For 20 years, 80.6% of the world’s cloud computing and data centers running AI have been powered by Nvidia GPUs. In 2021, Nvidia stated that about 70% of the world’s top 500 supercomputers are powered by their chips.
Now, even the Microsoft data centers running ChatGPT use tens of thousands of Nvidia A100 GPUs.
All along, whether it’s top-tier ChatGPT, Bard, Stable Diffusion, or other models, they are all powered by the Nvidia A100 chip, which costs about $10,000 each.
Moreover, the A100 has become the “mainstay” for AI professionals. The 2022 AI Status Report also lists some companies using A100 supercomputers.
It’s clear that Nvidia has monopolized global computing power, dominating the market with its chips.
According to industry insiders, compared to general-purpose chips, the application-specific integrated circuit (ASIC) chips that Amazon, Google, and Microsoft have been developing are faster and consume less power when executing machine learning tasks.
O’Donnell, a director, made a comparison between GPUs and ASICs: “For everyday driving, you can use a Prius, but if you need four-wheel drive in the mountains, a Jeep Wrangler is more suitable.”

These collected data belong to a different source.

-- ==== Sys2Proof/Machine/RingCommands.lean ====
section
/-! DEFINITION. RING_SETUP, RING_ON, RING_OFF, RING_FLUSH, SLOT_ASSIGN and SLOT_RETIRE (spec/01, R16 to
R23). -/

namespace Sys2Proof.Machine

/-! ### RING_SETUP, RING_ON (R16, R17) -/

/-- An aperture record is set up for the ring. -/
def State.anySetUpFor (s : State) (r : RingId) : Bool :=
  allAps.any fun a => decide (s.ringOf a = some r)

/-- A new exponent that differs from the ring's is in the way of its slots or its set-up apertures
(R16). -/
def State.sizeConflict (s : State) (r : RingId) (e : Nat) : Bool :=
  decide ((s.ring r).slotSize.isSome = true ∧ (s.ring r).slotSize ≠ some e) &&
    (decide ((s.ring r).pool ≠ 0) || s.anySetUpFor r)

/-- RING_SETUP (R16). -/
def actRingSetup (s : State) (x : RingId × Nat × Overflow) : Answer :=
  let (r, e, o) := x
  if (s.ring r).on then s.deny .wrongState
  else if s.sizeConflict r e then s.deny .conflict
  else (s.setRing r { s.ring r with slotSize := some e, overflow := o }).done

/-- RING_SETUP. -/
def execRingSetup (req : Request) (s : State) : Host.Outcome State Fault Refusal :=
  .next (s.takeCommand 0x08 argsRingSetup req actRingSetup)

/-- RING_ON: an OFF ring with a slot size and a pool of at least 2 (R17). -/
def actRingOn (s : State) (r : RingId) : Answer :=
  if !(s.ring r).on && (s.ring r).slotSize.isSome && decide (2 ≤ (s.ring r).pool) then
    (s.setRing r { s.ring r with on := true }).done
  else s.deny .wrongState

/-- RING_ON. -/
def execRingOn (req : Request) (s : State) : Host.Outcome State Fault Refusal :=
  .next (s.takeCommand 0x09 argsRing req actRingOn)

/-! ### RING_OFF (R18) -/

/-- An aperture of the ring is ON. -/
def State.anyOnFor (s : State) (r : RingId) : Bool :=
  allAps.any fun a => s.apOn a && decide (s.ringOf a = some r)

/-- The effects of RING_OFF: every READY slot leaves, the schedule stops, the ring becomes OFF, and
then the retirements waiting on the freed slots apply (R18, R154). -/
def State.ringOff (s : State) (r : RingId) : State :=
  let s1 := ((s.ring r).ready.foldl (fun t sl => t.dropReady r sl) s).stopSchedule r
  (s1.setRing r { s1.ring r with on := false }).applyRetirements
    ((s.ring r).ready.filter fun sl => !(s.slot sl).retained)

/-- RING_OFF: an ON ring with all of its apertures OFF (R18). -/
def actRingOff (s : State) (r : RingId) : Answer :=
  if (s.ring r).on && !s.anyOnFor r then (s.ringOff r).done else s.deny .wrongState

/-- RING_OFF. -/
def execRingOff (req : Request) (s : State) : Host.Outcome State Fault Refusal :=
  .next (s.takeCommand 0x0A argsRing req actRingOff)

/-! ### RING_FLUSH (R19, R20) -/

/-- Every VIEWING consumer of the ring releases its slot and goes to WAITING, with no reclamation
check (R19). -/
def State.releaseConsumers (s : State) (r : RingId) : State :=
  allAps.foldl (fun t a => if ApSet.has (t.ring r).consumers a then t.releaseHold a else t) s

/-- Every READY slot leaves the ready list in order: with keep_held a retained one for the held tail
with FRAME_HELD, and every other one for the free tail; then the waiting retirements apply (R19). -/
def State.flushReady (s : State) (r : RingId) (keepHeld : Bool) : State :=
  if keepHeld then
    ((s.ring r).ready.foldl (fun t sl => t.dropReady r sl) s).applyRetirements
      ((s.ring r).ready.filter fun sl => !(s.slot sl).retained)
  else
    ((s.ring r).ready.foldl (fun t sl => (t.leaveReady r sl).joinFreeTail r sl) s).applyRetirements
      (s.ring r).ready

/-- Every copy job of the ring is cancelled: the QUEUED ones in queue order, then the ACTIVE one
(R20, R128). -/
def State.cancelRingJobs (s : State) (r : RingId) : State :=
  let s1 := (s.copy.queued.filter fun j => decide (j.ring = r)).foldl State.abortQueued s
  match s1.copy.active with
  | some j => if j.job.ring = r then s1.cancelActive j else s1
  | none   => s1

/-- Every HELD slot of the ring: with no jobs it joins the free tail, otherwise its release is
requested (R20). -/
def State.flushHeld (s : State) (r : RingId) : State :=
  ((s.ring r).held.foldl (fun t sl =>
      if (t.slot sl).jobs = 0 then t.freeHeld r sl
      else t.setSlot sl { t.slot sl with releaseRequested := true }) s).applyRetirements
    ((s.ring r).held.filter fun sl => decide ((s.slot sl).jobs = 0))

/-- RING_FLUSH, in any ring state (R19, R20). -/
def actRingFlush (s : State) (x : RingId × Bool) : Answer :=
  let (r, keepHeld) := x
  let s1 := (s.releaseConsumers r).flushReady r keepHeld
  if keepHeld then s1.done else ((s1.cancelRingJobs r).flushHeld r).arbitrate.done

/-- RING_FLUSH. -/
def execRingFlush (req : Request) (s : State) : Host.Outcome State Fault Refusal :=
  .next (s.takeCommand 0x0B argsRingFlush req actRingFlush)

/-! ### SLOT_ASSIGN (R21) -/

/-- The region from a base for a length overlaps an assigned slot's region or an ON aperture's
window. -/
def State.regionTaken (s : State) (start len : Nat) : Bool :=
  s.overlapsSlot start len || !(s.windowsHit start len).isEmpty

/-- The slot takes the ring and base, joins the free tail, and the pool goes up by 1 (R21). -/
def State.assignSlot (s : State) (sl : SlotId) (r : RingId) (base : Addr) : State :=
  let s1 := (s.setSlot sl { Slot.unassigned with home := some { ring := r, base := base } })
    |>.joinFreeTail r sl
  s1.setRing r { s1.ring r with pool := (s1.ring r).pool + 1 }

/-- SLOT_ASSIGN with its checks in order (R21). -/
def actSlotAssign (s : State) (x : SlotId × RingId × Addr) : Answer :=
  let (sl, r, base) := x
  if (s.slot sl).home.isSome then s.deny .wrongState
  else if (s.ring r).slotSize.isNone then s.deny .wrongState
  else if base.toNat % s.slotBytes r ≠ 0 then s.deny .badArg
  else if s.regionTaken base.toNat (s.slotBytes r) then s.deny .conflict
  else (s.assignSlot sl r base).done

/-- SLOT_ASSIGN. -/
def execSlotAssign (req : Request) (s : State) : Host.Outcome State Fault Refusal :=
  .next (s.takeCommand 0x0C argsSlotAssign req actSlotAssign)

/-! ### SLOT_RETIRE (R22) -/

/-- SLOT_RETIRE: refused for an UNASSIGNED slot, for one whose retirement waits, and at the pool floor
of an ON ring; at once for a FREE slot; queued for any other (R22). -/
def actSlotRetire (s : State) (x : SlotId × Nat) : Answer :=
  let (sl, expiry) := x
  match (s.slot sl).home with
  | none   => s.deny .wrongState
  | some h =>
    if (s.slot sl).retirePending then s.deny .wrongState
    else if (s.ring h.ring).on = true ∧ (s.ring h.ring).pool ≤ 2 then s.deny .wrongState
    else if s.slotState sl = .free then (s.retire sl).done
    else if s.changesFull then s.deny .noSpace
    else (s.setSlot sl { s.slot sl with retirePending := true }).queueAnswer (.retireSlot sl) expiry

/-- SLOT_RETIRE. -/
def execSlotRetire (req : Request) (s : State) : Host.Outcome State Fault Refusal :=
  .next (s.takeCommand 0x0D argsSlotRetire req actSlotRetire)

end Sys2Proof.Machine
end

Despite their efforts, Amazon, Google, and Microsoft all face challenges—how to persuade developers to use these AI chips?
Currently, Nvidia’s GPUs dominate the market, and developers are already familiar with its proprietary programming language, CUDA, used to create GPU-driven applications.
If they switch to custom chips from Amazon, Google, or Microsoft, they would need to learn a whole new software language. Would they be willing to do so?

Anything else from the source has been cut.